Similar to the example regarding vitamin C and health, this study only found associative effects. However, just like it is incorrect to say that vitamin C causes a person to be healthy, it is also incorrect to say that moving to California will cause you to live longer.

**1.3 More examples**

Let us further investigate the differences between association and causation, by starting with Pearl’s three-level causal hierarchy (Figure 4 [Pearl, et al., 2016]). The first level is association, the second level is intervention, and the third level is counterfactual. The first level, association, involves just seeing what is. It invokes purely statistical relationships, defined by the naked data. It can handle questions such as “What does a symptom tell me about a disease?”. The second level, intervention, ranks higher than association because it involves not just seeing what is, but changing what we see. It can handle questions such as “What if I take aspirin, will my headache be cured?”. The top level is called counterfactuals. A typical question in the counterfactual category is “What if I had acted differently,” thus necessitating retrospective reasoning. Questions at level *i* can only be answered if information from level* i* or higher is available.

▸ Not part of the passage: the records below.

/-- Settles O54, by what LINE DOWN makes of the line, of its degree, and of each context in the two passes. -/
theorem lineDownTakesThePortDark : Obligations.LineDownTakesThePortDark := by
  intro s p waits
  have run : exec (.lineDown p) s = .next ((s.popReport p).lineDownOn p) :=
    onReport_eq (row := lineDownRow p) (work := fun s => s.lineDownOn p) waits rfl
  have line : ((s.popReport p).port p).lineIsUp = (s.port p).lineIsUp := by rw [State.popReport_port]
  refine ⟨fun down => ?_, fun up => ?_⟩
  · rw [run, State.lineDownOn, if_neg (by rw [line, down]; exact Bool.false_ne_true)]
  have beside := s.lineLost_beside p
  have port := s.lineLost_port p
  obtain ⟨t, passes⟩ : ∃ t, (s.lineLost p).linePasses p s.nodeId = t := ⟨_, rfl⟩
  have keeps : Keeps (s.lineLost p) t := passes ▸ State.linePasses_keeps _ _ _
  have engines : EngineRun (s.lineLost p) t := passes ▸ State.linePasses_run _ _ _
  have taken : (s.popReport p).lineDownOn p = t := (State.lineDownOn_eq (line.trans up)).trans passes
  have isDown : ((s.lineLost p).port p).lineIsUp = false := by rw [port]
  have own {i : CtxIdx} {c : Context} (pending : (s.port p).swapPending = false) (held : s.ctx i = some c)
      (out : c.outPort = p) (whole : c.tornDown = false) :
      takesCause t i .outPortLineDown c.lostWay .none .lineDown s.nodeId :=
    passes ▸ State.linePasses_own beside isDown (by rw [port]; exact pending) held out whole s.nodeId
  refine ⟨t, run.trans (congrArg _ taken), ?_, ?_, fun d here => ?_, fun d other => ?_,
    passes ▸ State.linePasses_dark beside _, fun i c held out whole lit pending => ?_,
    fun i c d held inPort here out whole lit idle quiet => ?_, fun quiet i c held =>
      ⟨fun out whole => ⟨own (quiet p) held out whole, fun e m apart inPort serves => ?_⟩,
        fun d out inPort here whole => ?_, fun uses td decided retreat open_ => ?_, fun apart => ?_⟩, fun apart => ?_⟩
  · rw [(keeps.ports p).lineIsUp, isDown]
  · rw [(keeps.ports p).reports, port]
  · subst here
    have same := engines.degree d
    rw [State.lineLost, State.darkened_degree] at same
    have adj := congrArg DegreeState.adj same
    have nbr := congrArg DegreeState.nbrId same
    have objects := congrArg DegreeState.objects same
    by_cases down : (s.degree d).adj = .down
    · rw [if_pos (show ((s.popReport (portOf d)).degree d).adj = .down from down)] at adj nbr objects
      exact ⟨adj.trans down, nbr, objects, fun up => absurd down up⟩
    · rw [if_neg (show ¬((s.popReport (portOf d)).degree d).adj = .down from down)] at same adj nbr objects
      refine ⟨adj, nbr, objects, fun _ => ⟨?_, ?_, ?_, ?_, ?_⟩⟩
      · have e := congrArg DegreeState.verif same; exact e
      · have e := congrArg DegreeState.helloTimer same; exact e
      · have e := congrArg DegreeState.deadTimer same; exact e
      · have e := congrArg DegreeState.recoveryTimer same; exact e
      · have e := congrArg DegreeState.identTimer same; exact e
  · have same := engines.degree d
    rw [State.lineLost, ((s.popReport p).darkened_frame p).2.2.2 d other] at same
    exact same
  · have cause := own pending held out whole
    rw [show c.lostWay = .darkJump from if_pos lit] at cause
    exact cause
  · obtain ⟨-, -, closes⟩ := State.linePasses_in beside quiet held out inPort here.symm whole s.nodeId
    rw [passes] at closes
    exact closes lit idle
  · rw [← passes]
    exact State.linePasses_sendsUp beside quiet held out whole _ apart inPort serves
  · obtain ⟨cause, sends, -⟩ := State.linePasses_in beside quiet held out inPort here whole s.nodeId
    rw [passes] at cause sends
    exact ⟨cause, sends⟩
  · rw [← passes]
    exact State.linePasses_turns beside quiet held uses _ decided retreat open_
  · rw [← passes]
    exact State.linePasses_apart beside quiet held apart _
  · have stays : t = s.lineLost p :=
      passes ▸ State.linePasses_stays (fun i c held => apart i c ((beside.ctx i).symm.trans held)) _
    rw [stays, State.lineLost]
    cases degree : degreeOf p with
    | none => rw [State.darkened_of_none degree]; rfl
    | some d =>
      obtain rfl := portOf_of_degreeOf degree
      refine (State.darkened_ring _ d).trans ?_
      by_cases down : (s.degree d).adj = .down
      · exact (if_pos down).trans (if_pos down).symm
      · refine (if_neg down).trans (Eq.trans ?_ (if_neg down).symm)
        exact State.report_ring_congr (s := s) (t := s.popReport (portOf d)) rfl _

end Sys2Proof.Machine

In the following, let us go through some real-world examples to show why causality matters in our daily life. Figure 5(a) plots the polio rate against ice cream sales in 1949. We can see that they are highly correlated. So does eating more ice cream increase the rate of polio? In the 1940s, public health experts certainly thought so. They even recommended that people stop eating ice cream as part of an “anti-polio diet”. Let us look at another example. Figure 5(b) gives the plots of ice cream sales and shark attacks. Again, they are highly correlated. So does eating ice cream lead to the increase of shark attacks? It seems very weird from our common sense. Then why are there high correlations in these two cases? From the plots, we can see that in both cases, there is a peak around August. From a causal view, in the first case, it is the temperature that affects both ice cream sales and polio rates. With the increase of temperature, both ice cream sales and polio rates increase, thus leading to a high correlation between ice cream sales and polio. Similarly, in the second case, temperature is also the confounder of ice cream sales and shark attacks. It is the ignorance of a confounder that causes the spurious correlation. If we directly analyze data at hand without investigation and thinking, it is possible to make misleading conclusions.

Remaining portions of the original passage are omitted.